Je hoeft niet bang te zijn voor geschiedenis, vertelt ze haar studenten. Je bent veilig, je bent niet op de plantage, niet in ketens, niet geslagen. Je kunt de vreselijke dingen uit het verleden bestuderen zonder er doorheen te leven. Het is belangrijk, zegt ze, om vloeiend in de geschiedenis te zijn en zich er niet voor te verbergen, want dit is hoe genezing kan plaatsvinden.

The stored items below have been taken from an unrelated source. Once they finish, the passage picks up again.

-- ==== Sys2Proof/Laws/State.lean ====
section
/-! SUPPORT. Sys2Proof/Laws/State.lean: what each plain update of the state leaves and gives, field by field, so that no proof
unfolds a record update. -/

set_option Elab.async false

namespace Sys2Proof.Machine

/-! ### Writing a register field -/

@[simp] theorem State.setFld_regs (s : State) (f : Fld) (v : Nat) : (s.setFld f v).regs = tblSet 0 s.regs f.key (v % 2 ^ f.width) := (rfl)
@[simp] theorem State.setFld_mem (s : State) (f : Fld) (v : Nat) : (s.setFld f v).mem = s.mem := (rfl)
@[simp] theorem State.setFld_dramBad (s : State) (f : Fld) (v : Nat) : (s.setFld f v).dramBad = s.dramBad := (rfl)
@[simp] theorem State.setFld_merge (s : State) (f : Fld) (v : Nat) : (s.setFld f v).merge = s.merge := (rfl)
@[simp] theorem State.setFld_ecc (s : State) (f : Fld) (v : Nat) : (s.setFld f v).ecc = s.ecc := (rfl)
@[simp] theorem State.setFld_cores (s : State) (f : Fld) (v : Nat) : (s.setFld f v).cores = s.cores := (rfl)
@[simp] theorem State.setFld_tiles (s : State) (f : Fld) (v : Nat) : (s.setFld f v).tiles = s.tiles := (rfl)
@[simp] theorem State.setFld_flows (s : State) (f : Fld) (v : Nat) : (s.setFld f v).flows = s.flows := (rfl)
@[simp] theorem State.setFld_loaded (s : State) (f : Fld) (v : Nat) : (s.setFld f v).loaded = s.loaded := (rfl)
@[simp] theorem State.setFld_profs (s : State) (f : Fld) (v : Nat) : (s.setFld f v).profs = s.profs := (rfl)
@[simp] theorem State.setFld_lastLane (s : State) (f : Fld) (v : Nat) : (s.setFld f v).lastLane = s.lastLane := (rfl)
@[simp] theorem State.setFld_decWait (s : State) (f : Fld) (v : Nat) : (s.setFld f v).decWait = s.decWait := (rfl)
@[simp] theorem State.setFld_index (s : State) (f : Fld) (v : Nat) : (s.setFld f v).index = s.index := (rfl)
@[simp] theorem State.setFld_hwWins (s : State) (f : Fld) (v : Nat) : (s.setFld f v).hwWins = s.hwWins := (rfl)
@[simp] theorem State.setFld_cpJobs (s : State) (f : Fld) (v : Nat) : (s.setFld f v).cpJobs = s.cpJobs := (rfl)
@[simp] theorem State.setFld_code (s : State) (f : Fld) (v : Nat) : (s.setFld f v).code = s.code := (rfl)
@[simp] theorem State.setFld_media (s : State) (f : Fld) (v : Nat) : (s.setFld f v).media = s.media := (rfl)
@[simp] theorem State.setFld_ftl (s : State) (f : Fld) (v : Nat) : (s.setFld f v).ftl = s.ftl := (rfl)
@[simp] theorem State.setFld_nvme (s : State) (f : Fld) (v : Nat) : (s.setFld f v).nvme = s.nvme := (rfl)
@[simp] theorem State.setFld_hold (s : State) (f : Fld) (v : Nat) : (s.setFld f v).hold = s.hold := (rfl)
@[simp] theorem State.setFld_therm (s : State) (f : Fld) (v : Nat) : (s.setFld f v).therm = s.therm := (rfl)
@[simp] theorem State.setFld_keys (s : State) (f : Fld) (v : Nat) : (s.setFld f v).keys = s.keys := (rfl)
@[simp] theorem State.setFld_dram (s : State) (f : Fld) (v : Nat) : (s.setFld f v).dram = s.dram := (rfl)
@[simp] theorem State.setFld_dmas (s : State) (f : Fld) (v : Nat) : (s.setFld f v).dmas = s.dmas := (rfl)
@[simp] theorem State.setFld_digs (s : State) (f : Fld) (v : Nat) : (s.setFld f v).digs = s.digs := (rfl)
@[simp] theorem State.setFld_vault (s : State) (f : Fld) (v : Nat) : (s.setFld f v).vault = s.vault := (rfl)
@[simp] theorem State.setFld_drbg (s : State) (f : Fld) (v : Nat) : (s.setFld f v).drbg = s.drbg := (rfl)
@[simp] theorem State.setFld_fuses (s : State) (f : Fld) (v : Nat) : (s.setFld f v).fuses = s.fuses := (rfl)
@[simp] theorem State.setFld_fab (s : State) (f : Fld) (v : Nat) : (s.setFld f v).fab = s.fab := (rfl)
@[simp] theorem State.setFld_boot (s : State) (f : Fld) (v : Nat) : (s.setFld f v).boot = s.boot := (rfl)
@[simp] theorem State.setFld_tap (s : State) (f : Fld) (v : Nat) : (s.setFld f v).tap = s.tap := (rfl)
@[simp] theorem State.setFld_free (s : State) (f : Fld) (v : Nat) : (s.setFld f v).free = s.free := (rfl)
@[simp] theorem State.setFld_pending (s : State) (f : Fld) (v : Nat) : (s.setFld f v).pending = s.pending := (rfl)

"Wanneer je 19e-eeuwse Afro-Amerikaanse geschiedenis bestudeert, moet je het slavenstelsel bestuderen, maar ook moet je de abolitionisten bestuderen, de mensen die speciale kamers in hun huizen bouwden en hun wagons om vluchtende slaven te verbergen, de mensen die hielpen om de slavernij te bestrijden, "betoogt Reagon. "Je krijgt de ene, je krijgt de andere. Als je het volledige bereik onderwijst, kun je het beheren." Ik wilde weten: wat als Reagon moest kiezen tussen haar carrière? Performer, docent, geleerde - welke carrière is voor haar het belangrijkst?
"Gelukkig hoef ik niet te kiezen, " zei ze. "Als ik dat deed, zou ik moeten kijken naar waar ik op dat moment was. Maar ik beoordeel ze niet alle drie. Toen ik bij het Smithsonian was [waar ze nog steeds curator emeritus is bij American History], was het heel belangrijk voor mij dat ik tegelijkertijd ook met Sweet Honey In The Rock zong. Ik had altijd supervisors die me ondersteunden, ik was altijd in staat om mijn onderzoeksgebieden te benoemen. Weekdagen zou ik op kantoor zijn, een specialist in mijn vakgebied, heel moeilijk werk, het bestuderen van de oorsprong van de Afrikaans-Amerikaanse cultuur. Maar zaterdag zou ik op het podium staan zingen vanuit diezelfde cultuur. "
Ze leunde achterover en probeerde het allemaal samen te vatten.
"Je leert Amerikaanse slavernij, maar kun je het ook zingen? Die gedachte heeft me als componist geduwd, het heeft me op plaatsen gebracht waar ik nooit zou zijn gegaan."